Time on Hillary’s Side? Or Obama’s?

Two reports highlighted at memeorandum give opposite views on what impact the six week lull between the Mississippi and Pennsylvania primaries will have on the Democratic race.

Obama and Clinton - Six Weeks on the Road ABC’s Rich Klein argues that it will benefit Hillary Clinton in a piece headlined “Time on Her Side: Obama Maintains Lead, but Clinton Might Have the Edge.”

“When a team comes from far behind to tie it, that team usually comes back and does well,” said Chris Lehane, a Democratic strategist with close ties to the Clinton campaign. “This period is going to cause people to really think through who is best able to match up with John McCain.”

Obama has drawn considerable momentum in the race by winning caucuses and primaries.

His victory in Saturday’s Wyoming caucus, coupled with another win in Mississippi, mean he’s on track to reclaim most or all of the delegates he lost with Clinton’s resounding victories in the far larger states of Ohio and Texas last week. [Editor’s note: Obama won Texas, if the delegate count is what matters.]

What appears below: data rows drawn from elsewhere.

/-- Settles O34: a ring register is one field of one ring of the core, RCLR empties the slots of a ring that stands still, and
a scrub slot changes the marks of one row. -/
theorem ringRegisters : Obligations.RingRegisters := by
  unfold Obligations.RingRegisters
  refine ⟨fun n r => rfl, ?_, ?_, ?_, ?_, ?_⟩
  · intro s t rd r f hr
    apply writesG_of
    rw [exec_rrd_ready hr]
    fin_cases f <;> rfl
  · intro s t r ra hr v g x p hp
    have hwrite : ∃ k, exec p.1 s = ringWrite t r ra k s ∧ p.2 = g.write k v := by
      have hx : x = v.toNat % 2 ^ 20 := extractLsb'_low20 v
      rw [hx] at hp
      fin_cases hp
      · exact ⟨0, rfl, rfl⟩
      · exact ⟨1, rfl, rfl⟩
      · exact ⟨2, rfl, rfl⟩
      · exact ⟨3, rfl, rfl⟩
    obtain ⟨k, hexec, hfield⟩ := hwrite
    rw [hexec, hfield]
    exact ⟨fun hw => ⟨_, ringWrite_writer hr ((s.ringWriter_iff t r).mpr hw) k, ringWrite_effect s t r _⟩,
      fun ht hs => ⟨_, ringWrite_other hr (ringWriter_false ht hs) k, refusedRing_past s t⟩⟩
  · intro s t rd r hr
    refine ⟨fun hok hsize hst => ?_, fun hok hsize => ?_, fun hok => ?_⟩
    · exact ⟨_, writesG_of (exec_rstat_agree hr hok rd), ringStatus_isRingStatus hok hsize hst false⟩
    · rw [← ringStatus_of_size_zero hok hsize false]
      exact writesG_of (exec_rstat_agree hr hok rd)
    · exact ⟨_, exec_rstat_disagree hr hok rd, refusedRing_zero s t rd⟩
  · intro s t r n first size writer quiet cleared
    have hstill : quiet → s.memOk = true → ¬s.ringMoves n r = true := fun hq hmem =>
      Bool.eq_false_iff.mp (ringMoves_of_quiet hmem fun h hslot => hq h hslot.1 hslot.2)
    refine ⟨fun hr hok hw => ⟨fun hq hmem => ?_, fun ⟨h, hfirst, hlast, hst⟩ => ?_⟩,
      fun hr hs hb hok hw hq hmem => ?_, fun hr hbad => ?_⟩
    · have hu := (tryRclr_writer (f := Thread.issued1) hok ((s.ringWriter_iff t r).mpr hw) rfl rfl).trans (if_neg (hstill hq hmem))
      obtain ⟨honly, hhead, htail, hslots, hpc, -⟩ := ringCleared_effect (s := s) (t := t) (f := Thread.issued1) rfl r
      exact ⟨_, by rw [exec_rclr_ready hr, hu, State.orBlock_some], honly, hhead, htail, hslots, hpc⟩
    · have hu := (tryRclr_writer (f := Thread.issued1) hok ((s.ringWriter_iff t r).mpr hw) rfl rfl).trans
        (if_pos (ringMoves_of_transfer ⟨hfirst, hlast⟩ hst))
      refine ⟨_, by rw [exec_rclr_ready hr, hu, State.orBlock_none], (modThr_threadOnly s t _).trans (modThr_threadOnly _ t _), ?_⟩
      rw [State.thr_modThr_same, State.thr_modThr_same]
      exact ⟨rfl, rfl⟩
    · have hu := (tryRclr_writer (f := fun th => { th with blocked := none }) hok ((s.ringWriter_iff t r).mpr hw) rfl rfl).trans
        (if_neg (hstill hq hmem))
      obtain ⟨honly, hhead, htail, hslots, hpc, hblocked⟩ :=
        ringCleared_effect (s := s) (t := t) (f := fun th => { th with blocked := none }) rfl r
      exact ⟨_, exec_retry hr hs hb rfl hu, ⟨honly, hhead, htail, hslots, hpc⟩, hblocked⟩
    · have hbad' : (s.modThr t Thread.issued1).ringOk n r = false ∨ (s.modThr t Thread.issued1).ringWriter t r = false := by
        refine hbad.imp id fun hw => ?_
        rw [ringWriter_modThr s rfl rfl, ← Bool.not_eq_true, s.ringWriter_iff]
        exact hw
      exact ⟨_, by rw [exec_rclr_ready hr, tryRclr_refused hbad', State.orBlock_some], refusedRing_past s t⟩
  · intro s n sub hclk hm i hi hfree hdue
    have hexec : exec i s = .next (s.scrub n sub 0) := by
      fin_cases hi
      · exact exec_scrubSlot_free hclk hm (hfree rfl)
      · exact exec_scrubForced_due hclk hm (hdue rfl)
    obtain ⟨⟨hls, hlsTag, hmemory, hthreads⟩, hcore, hrow, hrows, hcount⟩ := scrub_effect s n sub
    refine ⟨_, hexec, hls, hlsTag, hmemory, hthreads, fun m hne => ?_, ?_, ?_, ?_, hrow, hrows, hcount⟩
    · rw [hcore, State.core_modCore_other _ _ _ _ hne]
    all_goals rw [hcore, State.core_modCore_same]
    · exact Core.scrubbed_scrubLast ..
    · exact Core.scrubbed_scrubQ ..
    · exact Core.scrubbed_scrubRow ..

end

But Clinton’s campaign has proved more adept at seizing control of the race when no one is voting [emphasis added].

Just in the past few weeks, Clinton has kept pressure on Obama with a stinging TV ad suggesting he’s unprepared to serve as commander in chief; left him on the defensive over NAFTA and controversial comments made by a high-level foreign-policy adviser; and made headlines by suggesting publicly that Obama could be considering as her running mate.

The lull in the voting action is likely to include several debates in Pennsylvania, a format in which Clinton has typically excelled.

It will also allow the Clinton campaign to work to find a way for Florida and Michigan to have their votes count; both states favor Clinton demographically, and a solution that allows those state delegations to be seated at the convention is likely to cut into Obama’s delegate lead.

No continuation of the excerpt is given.